Despite a global pandemic, the first week of classes at Wayne State University brought record-setting enrollment. When classes began on Sept. 1, Wayne State University welcomed 3,128 new freshmen — an increase of 4.2% over last year’s incoming freshman class.
In the university’s 152-year history, this incoming class includes the university’s largest FTIAC group, composed of full- and part-time students entering their first year at any college or university; the largest incoming class of Hispanic FTIACs, with a 20% increase over last year; and the largest African American FTIAC class since 2010, which increased by 53.9% over last year.
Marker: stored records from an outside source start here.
/-- A code is a NaN, an infinity, or a finite value that rounds to the code's own magnitude (04 R152). -/
theorem decode_cases (F : FFmt) (c : Nat) :
    (F.decode c).isNan = true ∨ (F.decode c = .inf (F.signOf c) ∧ F.magOf c = F.infCode) ∨
    (F.magOf c ≤ F.maxCode ∧ ∃ m e, F.decode c = .fin (F.signOf c) m e ∧
      ∀ rm, (F.roundMag rm m e).code = F.magOf c ∧ (F.roundMag rm m e).inexact = false) := by
  have hf : nbits c 0 F.fb < 2 ^ F.fb := nbits_lt _ _ _
  have hx : nbits c F.fb F.eb < 2 ^ F.eb := nbits_lt _ _ _
  by_cases hi : F.kind = .ieee ∧ nbits c F.fb F.eb = 2 ^ F.eb - 1
  · by_cases h0 : nbits c 0 F.fb = 0
    · exact .inr (.inl ⟨by simp only [decode, if_pos hi, if_pos h0, signOf], by rw [magOf, hi.2, h0, infCode, Nat.add_zero]⟩)
    · exact .inl (by simp only [decode, if_pos hi, if_neg h0, FVal.isNan])
  by_cases hn : F.kind = .e4m3 ∧ nbits c F.fb F.eb = 2 ^ F.eb - 1 ∧ nbits c 0 F.fb = 2 ^ F.fb - 1
  · exact .inl (by simp only [decode, if_neg hi, if_pos hn, FVal.isNan])
  refine .inr (.inr ⟨mag_le_maxCode hx hf hi hn, ?_⟩)
  by_cases h0 : nbits c F.fb F.eb = 0
  · refine ⟨nbits c 0 F.fb, F.emin, by simp only [decode, if_neg hi, if_neg hn, if_pos h0, signOf], fun rm => ?_⟩
    rw [magOf, h0, Nat.zero_mul, Nat.zero_add]
    exact roundMag_subnormal rm hf
  · exact ⟨2 ^ F.fb + nbits c 0 F.fb, F.emin + (nbits c F.fb F.eb : Int) - 1,
      by simp only [decode, if_neg hi, if_neg hn, if_neg h0, signOf], fun rm => roundMag_normal rm h0 hf⟩

theorem deliver_of_isNan {F : FFmt} {rm : RMode} {v : FVal} (h : v.isNan = true) : F.deliver rm v = (F.qnan, 0) := by
  cases v with
  | nan => rfl
  | inf | fin => cases h

/-- Whatever the format and the mode, a code that is no NaN is what its value converts to, with no flag. -/
theorem deliver_decode {F : FFmt} {c : Nat} (rm : RMode) (h : c < 2 ^ (F.eb + F.fb + 1)) (hn : (F.decode c).isNan = false) :
    F.deliver rm (F.decode c) = (c, 0) := by
  rcases F.decode_cases c with hnan | ⟨hinf, hmag⟩ | ⟨hmax, m, e, hfin, hround⟩
  · rw [hn] at hnan
    cases hnan
  · rw [hinf, deliver, ← hmag, signAt_signOf_magOf h]
  · rw [hfin, deliver_exact _ (hround rm) hmax, signAt_signOf_magOf h]

end FFmt

/-! ## Instruction words (02 Table 2-4) -/

/-- A word is the sum of its fields at their places; none reaches into the next. -/
theorem insWord_toNat (op : Nat) (f : Fld) : (insWord op f).toNat =
    f.gp.toNat * 2 ^ 60 + f.gi.toNat * 2 ^ 59 + op % 512 * 2 ^ 50 + f.d.toNat * 2 ^ 44 + f.s1.toNat * 2 ^ 38 +
      f.s2.toNat * 2 ^ 32 + f.imm.toNat := by
  have hg : (if f.gi then 1 else 0) = f.gi.toNat := by cases f.gi <;> rfl
  have hb := Bool.toNat_le f.gi
  rw [insWord, hg, BitVec.toNat_ofNat]
  omega

theorem wordOp_eq (w : Word) : wordOp w = w.toNat / 2 ^ 50 % 512 := nbits_eq_div_mod _ _ _

/-- Each field of a word as the digits at its place (02 Table 2-4). -/
theorem wordFld_toNat (w : Word) : (wordFld w).gp.toNat = w.toNat / 2 ^ 60 ∧ (wordFld w).gi.toNat = w.toNat / 2 ^ 59 % 2 ∧
    (wordFld w).d.toNat = w.toNat / 2 ^ 44 % 64 ∧ (wordFld w).s1.toNat = w.toNat / 2 ^ 38 % 64 ∧
    (wordFld w).s2.toNat = w.toNat / 2 ^ 32 % 64 ∧ (wordFld w).imm.toNat = w.toNat % 2 ^ 32 := by
  have hw := w.isLt
  simp only [wordFld, BitVec.toNat_setWidth, BitVec.toNat_ushiftRight, Nat.shiftRight_eq_div_pow, BitVec.getLsbD,
    Nat.toNat_testBit, and_true]
  omega

theorem Fld.eq_of_toNat_eq {f g : Fld} (hgp : f.gp.toNat = g.gp.toNat) (hgi : f.gi.toNat = g.gi.toNat)
    (hd : f.d.toNat = g.d.toNat) (hs1 : f.s1.toNat = g.s1.toNat) (hs2 : f.s2.toNat = g.s2.toNat)
    (himm : f.imm.toNat = g.imm.toNat) : f = g := by
  have hbool : ∀ a b : Bool, a.toNat = b.toNat → a = b := by decide
  cases f
  cases g
  rw [Fld.mk.injEq]
  exact ⟨BitVec.eq_of_toNat_eq hgp, hbool _ _ hgi, BitVec.eq_of_toNat_eq hd, BitVec.eq_of_toNat_eq hs1,
    BitVec.eq_of_toNat_eq hs2, BitVec.eq_of_toNat_eq himm⟩

/-- The opcode is read as it was put into the word (02 R60). -/
theorem wordOp_insWord {op : Nat} (f : Fld) (h : op < 512) : wordOp (insWord op f) = op := by
  have hb := Bool.toNat_le f.gi
  rw [wordOp_eq, insWord_toNat]
  omega

/-- The fields are read as they were put into the word (02 R61). -/
theorem wordFld_insWord (op : Nat) (f : Fld) : wordFld (insWord op f) = f := by
  have hb := Bool.toNat_le f.gi
  obtain ⟨hgp, hgi, hd, hs1, hs2, himm⟩ := wordFld_toNat (insWord op f)
  apply Fld.eq_of_toNat_eq
  · rw [hgp, insWord_toNat]; omega
  · rw [hgi, insWord_toNat]; omega
  · rw [hd, insWord_toNat]; omega
  · rw [hs1, insWord_toNat]; omega
  · rw [hs2, insWord_toNat]; omega
  · rw [himm, insWord_toNat]; omega

/-- Every word is made of its own opcode and fields: the fields leave no bit out. -/
theorem insWord_wordOp_wordFld (w : Word) : insWord (wordOp w) (wordFld w) = w := by
  obtain ⟨hgp, hgi, hd, hs1, hs2, himm⟩ := wordFld_toNat w
  have hw := w.isLt
  apply BitVec.eq_of_toNat_eq
  rw [insWord_toNat, hgp, hgi, hd, hs1, hs2, himm, wordOp_eq]
  omega

/-! ## Little-endian fields of a list of bytes (00 R7) -/

@[simp] theorem leBytes_length (n v : Nat) : (leBytes n v).length = n := by
  induction n generalizing v with
  | zero => rfl
  | succ n ih => simp [leBytes, ih]

theorem leNat_leBytes (n v : Nat) : leNat (leBytes n v) = v % 256 ^ n := by
  induction n generalizing v with
  | zero => simp [leBytes, leNat, Nat.mod_one]
  | succ n ih => rw [leBytes, leNat, ih, BitVec.toNat_ofNat, Nat.pow_succ' (m := 256), Nat.mod_mul]

/-- A field at the front of a list is read as it was written, where its bytes hold it. -/
theorem leAt_leBytes_append {n v : Nat} (r : List Byte) (h : v < 256 ^ n) : leAt (leBytes n v ++ r) 0 n = v := by
  rw [leAt, List.drop_zero, List.take_left' (leBytes_length n v), leNat_leBytes, Nat.mod_eq_of_lt h]

theorem leAt_leBytes_toNat {n w : Nat} (x : BitVec w) (r : List Byte) (h : w ≤ 8 * n) :
    leAt (leBytes n x.toNat ++ r) 0 n = x.toNat := by
  refine leAt_leBytes_append r (Nat.lt_of_lt_of_le x.isLt ?_)
  calc 2 ^ w ≤ 2 ^ (8 * n) := Nat.pow_le_pow_right (by decide) h
    _ = 256 ^ n := Nat.pow_mul 2 8 n

/-- A field behind the first is read in the rest of the list. -/
theorem leAt_append_of_le {k v off n : Nat} (r : List Byte) (h : k ≤ off) :
    leAt (leBytes k v ++ r) off n = leAt r (off - k) n := by
  have hfirst : (leBytes k v).drop off = [] := List.drop_eq_nil_of_le (by rwa [leBytes_length])
  rw [leAt, List.drop_append, hfirst, List.nil_append, leBytes_length, leAt]

theorem leAt_cons_one (b : Byte) (r : List Byte) : leAt (b :: r) 0 1 = b.toNat := by
  simp [leAt, leNat]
“We are building upon a strong momentum that has been set in motion the past few years,” said Interim Provost and Senior Vice President for Academic Affairs Laurie M. Lauzon Clabo. “A diverse student body is paramount to our Wayne State University mission, and we will continue to build upon this principle as we cultivate students who want to study at a premier urban research institution in our great city of Detroit.”
While finalized enrollment numbers won’t be available until mid-September, indicators show that this year’s freshman class is not only diverse, but also academically strong.
“At the time Wayne State moved to remote learning in March, we were trending ahead of last year’s numbers of committed students for fall; however, we knew we had to double down on our outreach and create individual connections to ensure students and families were confident that we could support them through a pandemic,” said Associate Vice President of Enrollment Management Dawn Medley.
To provide greater touchpoints with students and families, there was an increased focus on the yield effort that included cross-functional teams coupled with a swift and strategic shift to virtual programming. Teamwork from all members of the campus community became the strength of the university in the face of major change, creating much-needed stability for students.
New programs also assisted with Wayne State University’s freshman increase. The Heart of Detroit Tuition Pledge. Launched in 2019, the Heart of Detroit Tuition Pledge — which offers free tuition for 2020 graduates of Detroit high schools or Detroit residents earning a high school diploma in 2020 — builds on programs such as Detroit Promise, Wayne Access and Warrior Way Back to expand opportunities to Detroit youth.
“While we certainly did not plan for COVID-19, we’re seeing larger numbers of local students staying in the area and taking advantage of this program,” said Medley.
Launched in the spring, the Kick Start College program offered admitted students the opportunity to take an online general education course at no cost in order to get a head start with their program requirements and receive online learning support. More than 600 students took advantage of the courses offered and are currently registered for full-time enrollment in the fall.
“We’re navigating uncharted territory now with the pandemic,” said Ericka Matthews-Jackson, senior director of undergraduate admissions. “With a variety of student success and financial support systems in place to ensure students stay on track toward their goal of obtaining a degree, Wayne State University is uniquely poised to continue growing and ensuring we are a student ready institution now and in the years ahead.”